Depression became my best friend. Though, I didn’t get depressed until I was told I was going to die in less than a year. I stayed positive. I stayed optimistic until the doctors ran out of options for me. The tumor was too invasive to operate on. The chemo and radiation weren’t working, it was only making me sick. The clinical trial would only buy me time. Cyber knife worked until the tumor just grew again. Option after option and all I ended up with was this disappointing feeling that nothing would ever feel okay again. They told me to go live my life and so that’s what I did, and as proud as I’ll always be for taking that step, that’s when my depression really started to kick in. I wanted to sleep all the time. Crying became a usual for me every single night. I couldn’t see past the cancer. I couldn’t see past the cloud that now lived above my head. It was exhausting. It was overwhelming, and it took control over my life. I was scared and worried that I was going to die, that eventually I forgot to live what could be the last moments of it. Even now, I get these moments of constant worry that everything is just going to fall apart. The depression can get bad, and it’s terrifying in this position, but I’ve also learned that I can’t stop living my life because I’m scared I’m doing to die. I have to make the most of whatever time that I do have left. Whether that’s a year, five years, or sixty years, I want to be able to reach the end and say I lived.

Acceptance
Even though I was diagnosed with cancer almost a year ago, I didn’t reach acceptance until about one week ago. I had finally hit where I believe to be rock bottom was. I had finally fallen apart to the point where I was all alone, mostly from my own doings, but even so, it was terrifying. I looked around at my life and I just seen it unraveling. It was scary, and I looked back on my life and asked myself is this it? Is this all there is? Is this really how my story is going to end? So I took a deep breath, and for the first time since I was diagnosed, I allowed myself to grieve for it. I allowed myself to be the girl who had cancer. I allowed myself to show all the emotion I’d been hiding away for so long and just accepted it. I have cancer. It was in that moment that I realized that I know had two options. I could either sit there or continue to be depressed.

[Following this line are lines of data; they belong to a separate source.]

-- ==== Sys2Proof/Machine/Ops.lean ====
section
/-! DEFINITION. The named operations: register updates, completion and fatal fault entry (60_exceptions.md R313), the
oracle (00_scope.md R12), the bus primitives (20_memory.md R63 to R67), the status interpreter with its drain and
flush (45_status_interpreter.md R226 to R233), the interrupt step (R319 to R321) and power-on (R350). -/

namespace Sys2Proof.Machine

/-! ## Updates -/

/-- `emit E` (R16, R40). -/
def State.emit (s : State) (e : Event) : State := { s with trace := s.trace ++ [e] }

/-- `CTL_STATE <- c`: every write of the field appends its event (R40, R265). -/
def State.setCtl (s : State) (c : CtlState) : State := { s with ctl := c, trace := s.trace ++ [.ctl c] }

/-- `ST_OSC_HZ` takes a value and `OSCV` is set (R31, R252). -/
def State.setOsc (s : State) (v : Word32) : State := { s with dev := { s.dev with oscHz := some v } }

/-- `ST_FREQ_HZ` takes a value and `FRQV` is set (R32, R124). -/
def State.setFreq (s : State) (v : Word32) : State := { s with dev := { s.dev with freqHz := some v } }

/-- SETPWR's staging: `ST_PASEL`, `PA_BUF[0]` and `PA_BUF[1]` (R182, R185). -/
def State.stagePa (s : State) (b : Fin 4) (slot0 slot1 : Byte) : State :=
  { s with dev := { s.dev with paSel := BitVec.ofNat 2 b.val, paBuf := (s.dev.paBuf.set 0 slot0).set 1 slot1 } }

/-- The configuration record is replaced (R300). -/
def State.setRadio (s : State) (r : RadioConfig) : State := { s with radio := r }

/-- The interrupt is armed with an edge policy (R259, R319). -/
def State.arm (s : State) (policy : BitVec 2) : State := { s with irqArmed := true, irqPolicy := policy }

/-- The number of entries in `NQ` (R38). -/
def State.setNq (s : State) (n : Nat) : State := { s with nq := n }

/-- What the environment has still decided. -/
def State.setEnv (s : State) (e : Env) : State := { s with env := e }

/-- A command completes: `Done(ok, v)` (R11, R37). -/
def State.complete (s : State) (ok : Bool) (v : Word32) : State := { s with ok := ok, res := v }

/-! ## Taking an exception -/

/-- FATAL FAULT ENTRY, `raise Fatal(code)` (R313), in its order: `FAULT <- code`; `CTL_STATE.STATE <- Faulted` with its
event; `RES <- 0xF`; the command ends with `ok = 0`. Nothing is saved and control goes nowhere. There is no return
from it: only power-on leaves Faulted (R314). -/
def State.raiseFatal (s : State) (c : FatalCode) : State :=
  ({ s with fault := c.code }.setCtl .faulted).complete false fatalRes

/-- The return to Uninitialized: power-on of the block, every piece of block state at its reset value, the parameters
and the environment as they are (R265 last row, R350). -/
def State.powerOn (s : State) : State := State.resetOf s.cfg s.env

/-! ## How a command's pseudocode ends -/

/-- Why a procedure stops before its end. -/
inductive Stop where
  /-- `return Done(0, e)`. -/
  | fail (e : LocalError)
  /-- `raise Fatal(c)`. -/
  | fatal (c : FatalCode)
  /-- It never ends (R11, R366). -/
  | hang
deriving DecidableEq, Repr

/-- A procedure either goes on with a value or has stopped, in a state. -/
inductive Run (α : Type) where
  | go (a : α) (s : State)
  | stop (w : Stop) (s : State)
deriving DecidableEq, Repr

/-- Sequencing: what follows runs only when the procedure went on. -/
def Run.bind {α β : Type} (r : Run α) (f : α → State → Run β) : Run β :=
  match r with
  | .go a s => f a s
  | .stop w s => .stop w s

/-- The state a procedure leaves. -/
def Run.state {α : Type} (r : Run α) : State :=
  match r with
  | .go _ s => s
  | .stop _ s => s

/-- Inside INIT a local failure is fatal: `if it ends Done(0, _) raise Fatal(BusFailure)` (R250, R256). -/
def Run.fatalOnFail {α : Type} (r : Run α) : Run α :=
  match r with
  | .stop (.fail _) s => .stop (.fatal .busFailure) s
  | .stop (.fatal c) s => .stop (.fatal c) s
  | .stop .hang s => .stop .hang s
  | .go a s => .go a s

/-- The end of a command: its completion, its fatal fault entry, or the hang (R11). -/
def finish (r : Run Word32) : Host.Outcome State Fault Refusal :=
  match r with
  | .go v s => .next (s.complete true v)
  | .stop (.fail e) s => .next (s.complete false e.code)
  | .stop (.fatal c) s => .next (s.raiseFatal c)
  | .stop .hang _ => .fault .hang

/-! ## Admission (R316) -/

/-- The rows of the admission table. -/
inductive CmdGroup where
  /-- CFGR. -/
  | cfgr
  /-- CFGW. -/
  | cfgw
  /-- INIT. -/
  | init
  /-- The SET commands, the bus access commands, INTERP and UPDATE. -/
  | radio
  /-- BEGINRX. -/
  | beginrx
deriving DecidableEq, Repr

/-- The admission table (R316). In the three transient states, which never see a command, only CFGR is admitted
(R301 "every CTL_STATE"; log 23). -/
def admits : CmdGroup → CtlState → Bool
  | .cfgr, _ => true
  | .cfgw, c => c == .uninitialized || c == .idleReady || c == .receiving
  | .init, c => c == .uninitialized
  | .radio, c => c == .idleReady || c == .receiving
  | .beginrx, c => c == .idleReady

/-- A refusal: `RES <- 1`, `ok = 0`, no other effect (R317). -/
def State.refuse (s : State) : State := s.complete false LocalError.refused.code

/-- A command: refused by the admission table, or run to its end (R315, R316). -/
def runCmd (g : CmdGroup) (body : State → Run Word32) (s : State) : Host.Outcome State Fault Refusal :=
  if admits g s.ctl then finish (body s) else .next s.refuse

/-- A command word with a reserved `op`: refused in Faulted, a fatal fault everywhere else (R93, R316). -/
def runReserved (s : State) : Host.Outcome State Fault Refusal :=
  if s.ctl = .faulted then .next s.refuse else .next (s.raiseFatal .illegalCommand)

/-! ## The oracle (R12) -/

/-- Exactly `n` data bytes: those the answer brings, and free values where it brings fewer (log 12). -/
def Env.fitData (e : Env) (n : Nat) (given : List Byte) : List Byte :=
  (List.range n).map (fun i => given.getD i (Config.freeByte e.fresh i))

/-- The answer to the next exchange, with `n` data bytes: the one the environment has decided, else a free one. -/
def Env.nextAnswer (e : Env) (n : Nat) : Answer :=
  match e.answers with
  | [] => { ok := Config.freeOk e.fresh, status := Config.freeStatus e.fresh, data := e.fitData n [] }
  | a :: _ => { a with data := e.fitData n a.data }

/-- The environment after an answer. -/
def Env.afterAnswer (e : Env) : Env := { e with answers := e.answers.tail, fresh := e.fresh + 1 }

/-! ## The bus primitives, not interpreted -/

/-- One exchange: the oracle answers, and one `Bus` event is appended (R62). -/
def exchange (k : BusKind) (header : Byte) (sent : List Byte) (n : Nat) (s : State) : Answer × State :=
  (s.env.nextAnswer n, (s.setEnv s.env.afterAnswer).emit (.bus k header sent (s.env.nextAnswer n)))

/-- `BusStrobe(c)` (R63). -/
def rawStrobe (c : Byte) (s : State) : Answer × State := exchange .strobe c [] 0 s
/-- `BusWrite1(a, v)` (R64). -/
def rawWrite1 (a : Addr) (v : Byte) (s : State) : Answer × State := exchange .write1 (hdr 0 0 a) [v] 0 s
/-- `BusRead1(a)` (R65). -/
def rawRead1 (a : Addr) (s : State) : Answer × State := exchange .read1 (hdr 1 0 a) [] 1 s
/-- `BusWriteN(a, payload)` (R66). -/
def rawWriteN (a : Addr) (payload : List Byte) (s : State) : Answer × State :=
  exchange .writeN (hdr 0 1 a) payload 0 s
/-- `BusReadN(a, n)` (R67). -/
def rawReadN (a : Addr) (n : Nat) (s : State) : Answer × State := exchange .readN (hdr 1 1 a) [] n s

/-- The one byte that a single read delivered. -/
def Answer.byte (a : Answer) : Byte := a.data.getD 0 0

/-! ## The status interpreter -/

/-- The trigger kind (R220). -/
inductive Trigger where
  | read | write
deriving DecidableEq, Repr

/-- The action code `act` (R226). -/
inductive Act where
  | none | log | drain | drainFlush
deriving DecidableEq, Repr

/-- The number of an action (R226). -/
def Act.code : Act → Word32
  | .none => 0
  | .log => 1
  | .drain => 2
  | .drainFlush => 3

/-- `Drain()` (R229): the byte count, reconciled, then one burst read of the FIFO, whose bytes go to the host. Its
exchanges are not interpreted (R232). -/
def drain (s : State) : Run Unit :=
  let c := rawRead1 s.cfg.reg.rxbytes s
  if c.1.ok then
    let n := drainCount s.cfg c.1.byte c.1.status
    if 0 < n then
      let f := rawReadN s.cfg.reg.rxfifo n c.2
      if f.1.ok then .go () (f.2.emit (.data .drain f.1.data)) else .stop (.fail .busFailure) f.2
    else .go () c.2
  else .stop (.fail .busFailure) c.2

/-- `Flush()` (R231), not interpreted (R232). -/
def flush (s : State) : Run Unit :=
  let f := rawStrobe s.cfg.stb.sfrx s
  if f.1.ok then .go () f.2 else .stop (.fail .busFailure) f.2

/-- `Interp(s, trig)` (R226, R227). A failed exchange inside it ends the command that triggered it as if that
command's own exchange had failed (R233). -/
def interp (status : Byte) (trig : Trigger) (s : State) : Run Act :=
  match chipState s.cfg status with
  | .rxFifoOverflow => (drain s).bind fun _ s1 => (flush s1).bind fun _ s2 => .go .drainFlush s2
  | .txFifoOverflow => .go .none s
  | .rx =>
    if statusCount status ≠ 0 ∧ trig = .read then (drain s).bind fun _ s1 => .go .drain s1
    else .go .none s
  | .idle => .go .none s
  | .tx => .go .log (s.emit (.log (.state .tx)))
  | .calibrate => .go .log (s.emit (.log (.state .calibrate)))
  | .settling => .go .log (s.emit (.log (.state .settling)))
  | .rxAbort => .go .log (s.emit (.log (.state .rxAbort)))

/-! ## The bus primitives as commands use them: interpreted (R17, R220), ending the command on a failure (R78, R312) -/

/-- The implicit step after an exchange: a failed one stops the command, a successful one is interpreted. -/
def interpreted (trig : Trigger) (x : Answer × State) : Run Answer :=
  if x.1.ok then (interp x.1.status trig x.2).bind fun _ s => .go x.1 s else .stop (.fail .busFailure) x.2

/-- `BusStrobe(c) /*I*/` (R63). -/
def busStrobe (c : Byte) (s : State) : Run Answer := interpreted .write (rawStrobe c s)
/-- `BusWrite1(a, v) /*I*/` (R64). -/
def busWrite1 (a : Addr) (v : Byte) (s : State) : Run Answer := interpreted .write (rawWrite1 a v s)
/-- `BusRead1(a) /*I*/` (R65). -/
def busRead1 (a : Addr) (s : State) : Run Answer := interpreted .read (rawRead1 a s)
/-- `BusWriteN(a, payload) /*I*/` (R66). -/
def busWriteN (a : Addr) (payload : List Byte) (s : State) : Run Answer := interpreted .write (rawWriteN a payload s)
/-- `BusReadN(a, n) /*I*/` (R67). -/
def busReadN (a : Addr) (n : Nat) (s : State) : Run Answer := interpreted .read (rawReadN a n s)

/-! ## The interrupt context -/

/-- Is an edge of the configured policy: 0 rising, 1 falling, 2 any; the reserved value matches none (R29, R319;
log 19). -/
def edgeMatches (policy : BitVec 2) (e : Edge) : Bool :=
  policy == 2 || (policy == 0 && e == .rising) || (policy == 1 && e == .falling)

/-- A non-blocking post to `NQ`: dropped when the queue is full (R319, R321). -/
def State.post (s : State) : State := if s.nq < queueDepth then s.setNq (s.nq + 1) else s

/-- One entry is taken from `NQ` (R263, R322). -/
def State.takeNotification (s : State) : State := s.setNq (s.nq - 1)

/-- The interrupt step: an edge of the armed policy posts, any other does nothing (R319, R320). -/
def State.interrupt (s : State) (e : Edge) : State :=
  if s.irqArmed ∧ edgeMatches s.irqPolicy e then s.post else s

end Sys2Proof.Machine
end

I could live out what could be my final days being alone, being sad, and having no one there to tell me that everything would be okay, or I could get up. I could try better. I could start the day trying to be positive because eventually if I started there, I’d make it there for real. For the first time in two hundred and ninety nine days I had just got over all my fears, all my depression, all the sadness, all the disappointments, and for the first time I just sat there and accepted it. I accepted it because I couldn’t change it. No matter what I did, no matter how hard I tried I wasn’t going to get rid of the cancer, so I chose in that moment to embrace it. I chose to embrace my life because if I didn’t I wasn’t ever going to live life to the fullest, and in the end that’s all I really want to do. I want to say I lived. So that’s my plan.